A statement relating to a startling event or condition, made while the declarant was under the stress or excitement that it caused.

54
Q

What’s a recorded recollection?

A

A record that:

  1. is on a matter the witness once knew about but now cannot recall well enough to testify fully and accurately;
  2. was made or adopted by the witness when the matter was fresh in the witness’s memory; and
  3. accurately reflects the witness’s knowledge.
55
Q

Can a recorded recollection be received into evidence as an exhibit?

A

If admitted, the recorded recollection may be read into evidence but may be received as an exhibit only if offered by an adverse party.

56
Q

What’s the residual exception to the rule against hearsay?

A

A hearsay statement is not barred by the rule against hearsay even if the statement is not specifically covered by a hearsay exception if:

  1. the statement has equivalent circumstantial guarantees of trustworthiness;
  2. it is offered as evidence of a material fact;
  3. it is more probative on the point for which it’s offered than any other evidence that the proponent can obtain through reasonable efforts; and
  4. admitting it will best serve the purposes of the FRE and the purposes of justice.

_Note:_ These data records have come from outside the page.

/-- A denial counts for a core alone, in its own register; HOT stays. -/
theorem deny_keeps (s : State) (w : Worker) (cls : Nat) (cost : Int) : (s.deny w cls cost).gov.hot = s.gov.hot
    ∧ ∀ a, a < govB + 0x80 → (s.deny w cls cost).reg a = s.reg a := by
  unfold deny
  extract_lets asks stands g t
  split
  · split
    · exact ⟨rfl, fun _ _ => rfl⟩
    · exact ⟨rfl, fun _ _ => rfl⟩
  · split
    · exact ⟨rfl, fun _ _ => rfl⟩
    · cases w with
      | core k => exact ⟨rfl, fun a ha => reg_setReg_ne t _ _ _ (by omega)⟩
      | job n => exact ⟨rfl, fun _ _ => rfl⟩

section
variable {a : Nat} (ha : a < govB + 0x80)
include ha

theorem dispatch_reg (s : State) (k : Nat) : (s.dispatch k).reg a = s.reg a := by
  unfold dispatch
  split
  · rfl
  · dsimp only
    split
    next ht =>
      obtain ⟨g, rfl⟩ := decideAsk_only ht
      exact reg_of_regs (by rw [loadCtx_regs, unready_regs, unwait_regs]) a
    next => exact (deny_keeps s _ _ _).2 a ha

theorem preempt_reg (s : State) (k : Nat) : (s.preempt k).reg a = s.reg a := by
  unfold preempt
  extract_lets p
  split
  · extract_lets c cost
    split
    · rfl
    · split
      next => exact (deny_keeps s _ _ _).2 a ha
      next ht =>
        obtain ⟨g, rfl⟩ := decideAsk_only ht
        exact reg_of_regs (by rw [loadCtx_regs, requeueHead_regs, unready_regs, saveCtx_regs, unwait_regs, endGrant_regs]) a
  · rfl

theorem redecide_reg (s : State) : s.redecide.reg a = s.reg a := by
  unfold redecide
  refine foldl_keeps (fun t => t.reg a) _ (fun t b => ?_) _ s
  split
  · unfold redecideCore
    exact keeps_ite (fun t => t.reg a) (dispatch_reg ha t _) (keeps_ite (fun t => t.reg a) (preempt_reg ha t _) rfl)
  · unfold redecideJob
    split
    next ht =>
      obtain ⟨g, rfl⟩ := decideAsk_only ht
      rfl
    next => rfl

end

/-! ### The entry of HOT (17 R451) -/

theorem goHot_keeps (s : State) : s.goHot.gov.hot = true ∧ ∀ a, a < govB + 0x80 → s.goHot.reg a = s.reg a := by
  unfold goHot
  extract_lets g t
  have ht : t.gov.hot = true ∧ ∀ a, a < govB + 0x80 → t.reg a = s.reg a := ⟨rfl, fun _ _ => rfl⟩
  clear_value t
  refine List.foldlRecOn (motive := fun u : State => u.gov.hot = true ∧ ∀ a, a < govB + 0x80 → u.reg a = s.reg a) _ _ ht
    fun u hu k _ => ?_
  obtain ⟨hhot, hreg⟩ := hu
  have ends : (u.endGrant (.core k)).gov.hot = true ∧ ∀ a, a < govB + 0x80 → (u.endGrant (.core k)).reg a = s.reg a :=
    ⟨hhot, hreg⟩
  split
  · exact ⟨hhot, hreg⟩
  · exact ⟨hhot, hreg⟩
  next x _ _ =>
    split
    · exact ⟨hhot, hreg⟩
    · extract_lets c
      have hidle : ((((u.saveCtx k x).requeueHead k x).endGrant (.core k)).idleCore k).gov.hot = true
          ∧ ∀ a, a < govB + 0x80 → ((((u.saveCtx k x).requeueHead k x).endGrant (.core k)).idleCore k).reg a = s.reg a :=
        ⟨(congrArg Gov.hot (onCore_gov _ _ _)).trans hhot, fun a ha => (reg_of_regs (onCore_regs _ _ _) a).trans (hreg a ha)⟩
      generalize (((u.saveCtx k x).requeueHead k x).endGrant (.core k)).idleCore k = v at hidle
      obtain ⟨hvhot, hvreg⟩ := hidle
      obtain ⟨hdhot, hdreg⟩ := deny_keeps v (.core k) c.cls.toNat (u.taskCost c.energy.toNat)
      exact ⟨hdhot.trans hvhot, fun a ha => (hdreg a ha).trans (hvreg a ha)⟩
  · exact ends

/-! ### A window's report (17 R444, R448) -/

theorem govSensors_reg (s : State) (e : GovEnv) {a : Nat} (hlo : govB < a) (hhi : a < govB + 0x40) :
    (s.govSensors e).reg a = s.reg a := by
  unfold govSensors
  extract_lets t bad calm okRun err g u sel v
  have ht : t.reg a = s.reg a := by
    unfold t
    refine foldl_keeps (fun t => t.reg a) _ (fun u n => ?_) _ s
    extract_lets x w
    have hw : w.reg a = u.reg a := reg_setReg_ne u _ _ _ (by omega)
    exact (reg_setGov w _ a).trans hw
  have hu : u.reg a = s.reg a := (reg_setGov t _ a).trans ht
  clear_value sel u
  have hv : v.reg a = s.reg a := keeps_ite (fun t => t.reg a) ((reg_setReg_ne u _ _ _ (by omega)).trans hu) hu
  refine (foldl_keeps (fun t => t.reg a) _ (fun w n => ?_) _ v).trans hv
  exact keeps_ite (fun t => t.reg a) (drive_keeps (fun t => t.reg a) w 148 (det n)) rfl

However, the statement is only admissible if, before the trial or hearing, the proponent gives the adverse party reasonable notice of the intent to offer the statement and its particulars so that the party has a fair opportunity to meet it.

57
Q

What’s required for a lay witness to offer opinion testimony?

A

Opinion testimony from a non-expert is limited to:

  1. rationally based on the witness’s perception;
  2. helpful to clearly understanding the witness’s testimony or to determining a fact in issue; and
  3. not based on scientific, technical, or other specialized knowledge within the scope of FRE 702.

FRE 701.

58
Q

What’s required for a witness to testify as an expert?

A

A witness who is qualified as an expert by knowledge, skill, experience, training, or education may testify in the form of an opinion or otherwise if:

  1. It will help the trier of fact to understand the evidence or determine a fact in issue;
  2. the testimony is based on sufficient facts or data;
  3. the testimony is the product of reliable principles and methods; and
  4. the expert has reliably applied the principles and methods to the facts of the case.

FRE 702.

59
Q

The trial judge functions as a gatekeeper to keep “junk science” out of the courtroom. To that end, what are the two basic requirements for expert testimony?

A
  1. Reliability; and
  2. Relevance.

Daubert - (SCOTUS 1993)

60
Q

What information can an expert base his or her opinion on in a case?

A

An expert may base an opinion on facts or data in the case that the expert has been made aware of or personally observed. FRE 703.

61
Q

Can an expert state an opinion and give the reasons for it without first testifying as to the underlying facts or data?

A

Yes. But the expert may be required to disclose those facts or data on cross-examination. FRE 705.